The point of origin of moules marinière is somewhere along the coast between The Hague and Brest. Certainly, the Belgians are adamant that they invented the French fries that are paired with moules marinière to create the hugely popular ‘moules frites.’ While this claim is debated over and over, we can be sure that continental fishermen working the English Channel would (and still do) supply coastal towns with winter mussels when other, more refined fish choices were not available. The term ‘marinière‘ simply means ‘like a sailor.’ In other words, this is food that can be cooked quickly and easily, either on the dockside after a tough expedition on a trawler, in the galley of a tiny yacht, or even on the deck of a French fighting ship pitching around from wave to wave while under repair from the last fusillade of the British Royal Navy.
Marinière dishes do not necessarily contain fish. A case in point is the famous pizza marinara, which is simply pizza dough with tomatoes on it and nothing else. If you happen to see (as we did in Wengen, Switzerland this year) a pizza marinara with anchovies, tuna, cheese, and loads of other bollocks scattered over it, then you would be right to grab a pen and annotate the menu with your personal message to the mistaken chef.
Now, while not generally known to get stuff wrong, Auguste Escoffier wrote a recipe for the moules marinière that is about as rough, ready and sailor-like as Marie-Antoinette’s freshly powdered nose.
This recipe has all sorts of problems. It cooks the mussels up front in an unspecified manner, it has so many steps after the primary cooking that the flesh goes cold, and then it includes a very unshipman-like velouté. Even the late Keith Floyd, who did many a cooking sketch either on a boat, or on a shore very near a boat, never did anything so awkward as making a velouté while under sail.
With Escoffier kicked into the long seaweed, the choice in recipes for moules marinière is legion. In circumstances like this, the best place to find the definitive chef’s method is to open a copy of Institut Paul Bocuse Gastronomique, and take a lesson from the undisputed master of modern French cuisine. It is the Institute recipe that we have provided here, and the dish delivers exactly the moules marinière that Mrs Nosey North was jonesing for when she asked me to make it. It does not include the cream that so many other recipes seem to include.
While the Nosey Chef team were in Wengen moaning about pizza, Paul Bocuse sadly died.

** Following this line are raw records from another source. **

-- ==== Sys2Proof/Machine/Bytes.lean ====
section
/-! DEFINITION. Byte strings: little-endian fields (R6), reads of fields from a message or record, reserved ranges, and
the CRC-32C of R342 and R431. -/

namespace Sys2Proof.Machine

open Sys2Proof

/-- The byte at an offset; beyond the end a byte reads as zero (log entry 9). -/
def byteAt (b : Bytes) (off : Nat) : Nat := (b.getD off 0).toNat

/-- The `n`-byte little-endian field at an offset (R6). -/
def field (b : Bytes) (off : Nat) : Nat → Nat
  | 0 => 0
  | n + 1 => byteAt b off + 256 * field b (off + 1) n

def u8 (b : Bytes) (off : Nat) : Nat := field b off 1
def u16 (b : Bytes) (off : Nat) : Nat := field b off 2
def u32 (b : Bytes) (off : Nat) : Nat := field b off 4
def u64 (b : Bytes) (off : Nat) : Nat := field b off 8

/-- Bits [lo + n - 1 : lo] of a number. -/
def bits (w lo n : Nat) : Nat := (w >>> lo) % 2 ^ n

/-- Bit `i` of a number. -/
def bit (w i : Nat) : Bool := w.testBit i

/-- The two's complement value of an `n`-bit field. -/
def signed (w n : Nat) : Int := if w % 2 ^ n < 2 ^ (n - 1) then (w % 2 ^ n : Nat) else (w % 2 ^ n : Nat) - (2 ^ n : Nat)

/-- The `n`-bit two's complement code of an integer. -/
def unsigned (x : Int) (n : Nat) : Nat := (x % (2 ^ n : Nat)).toNat

/-- `n` bytes of a number, little-endian (R6). -/
def le (n v : Nat) : Bytes :=
  match n with
  | 0 => []
  | n + 1 => BitVec.ofNat 8 v :: le n (v / 256)

/-- The bytes [off, off + n), zeros beyond the end. -/
def slice (b : Bytes) (off n : Nat) : Bytes := (List.range n).map fun i => b.getD (off + i) 0

/-- The bytes [off, off + n) are zero (R4). -/
def zeroRange (b : Bytes) (off n : Nat) : Bool := ((b.drop off).take n).all (· == 0)

/-- Every byte from an offset on is zero (R4: "the rest is reserved"). The tables of WORK_QUEUE_OPEN, SVC_SUBMIT, TRN_RUN_CONFIG and
TURN_PLAN have no such row and the spec is silent on bytes after their last field: for these four commands the test is a
DESIGN CHOICE (notes/assumptions/9.md). -/
def restZero (b : Bytes) (off : Nat) : Bool := (b.drop off).all (· == 0)

/-- The bytes as one number, little-endian. -/
def number : Bytes → Nat
  | [] => 0
  | x :: xs => x.toNat + 256 * number xs

/-- The bytes as one number, big-endian (R333, R383). -/
def numberBE (b : Bytes) : Nat := b.foldl (fun acc x => acc * 256 + x.toNat) 0

/-- `n` bytes of a number, big-endian. -/
def be (n v : Nat) : Bytes := (le n v).reverse

/-- A byte string brought to `n` bytes with zeros. -/
def padTo (b : Bytes) (n : Nat) : Bytes := b ++ List.replicate (n - b.length) 0

/-- Rounded up to a multiple of `m`. -/
def roundUp (n m : Nat) : Nat := (n + m - 1) / m * m

/-- Quotient rounded up. -/
def ceilDiv (n m : Nat) : Nat := (n + m - 1) / m

/-- Saturating increment of a counter register. -/
def satInc (n max : Nat) : Nat := if n < max then n + 1 else n

/-- A time limit has run out: `k` ticks have passed since `t`, that is `t + k ≤ now` (`due_iff`). The two cases of `now` say the
same; they keep the kernel from counting a long limit up by ones. -/
def due (t k : Nat) : Nat → Bool
  | 0 => t + k = 0
  | n + 1 => t + k ≤ n + 1

theorem due_iff (t k now : Nat) : due t k now = true ↔ t + k ≤ now := by
  cases now <;> simp [due]

/-- One bit of the reflected CRC-32C register, polynomial 0x1EDC_6F41 (R342). -/
def crcBit (c : BitVec 32) : BitVec 32 :=
  if c.getLsbD 0 then (c >>> 1) ^^^ 0x82F63B78 else c >>> 1

/-- CRC-32C of a byte string (R342, R385, R431), in the usual reflected form with complemented start and end. -/
def crc32c (b : Bytes) : BitVec 32 :=
  ~~~ (b.foldl (fun c x => (List.range 8).foldl (fun c _ => crcBit c) (c ^^^ x.setWidth 32)) 0xFFFFFFFF)

end Sys2Proof.Machine
end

In the Northen hemisphere, mussels are in season from September to February.
- 2kg fresh, live mussels (this may seem like a lot for two people, but you may reject up to a third of them in preparation, so you need to buy more than you are going to need)
- 3–4 shallots, chopped
- 100g butter
- 200ml dry white wine
- 1 bouquet garni (bay leaf, thyme and parley stalks tied up with string)
- 4 tbsp parsley, chopped
Begin by preparing the mussels. Start by pulling the 'beards' off them, and kicking off any barnacles with the back of a chef's knife. It is important to get any residual sand out of them, so wash them in a bowl and sieve through enough changes of water until the water remains clear. Discard any mussels that have broken shells, or that do not immediately close under light pressure.
In a large, heatproof casserole dish, add the mussels, shallots and half the butter. Pour in the wine and add the bouquet garni. Cover with a lid, and cook over a high heat for 5 mins until the mussels have all opened. Shake the casserole a few times during the cooking.
Lift out the mussels with a slotted spoon, pull off one half of their shells and discard. Keep two shells whole to use as eating pincers for each of the two diners.
Pour the cooking liquor into a saucepan, leaving the last bit behind as it may contain sand. Bring the sauce to the boil, whisk in the remaining butter and add half the parsley.
Divide the mussels between two bowls (pasta-size bowls are useful for this), and pour the hot sauce over, but don't drown the mussels too much. Sprinkle with the remaining parsley.
Serve with crusty bread to dip in the cooking liquor.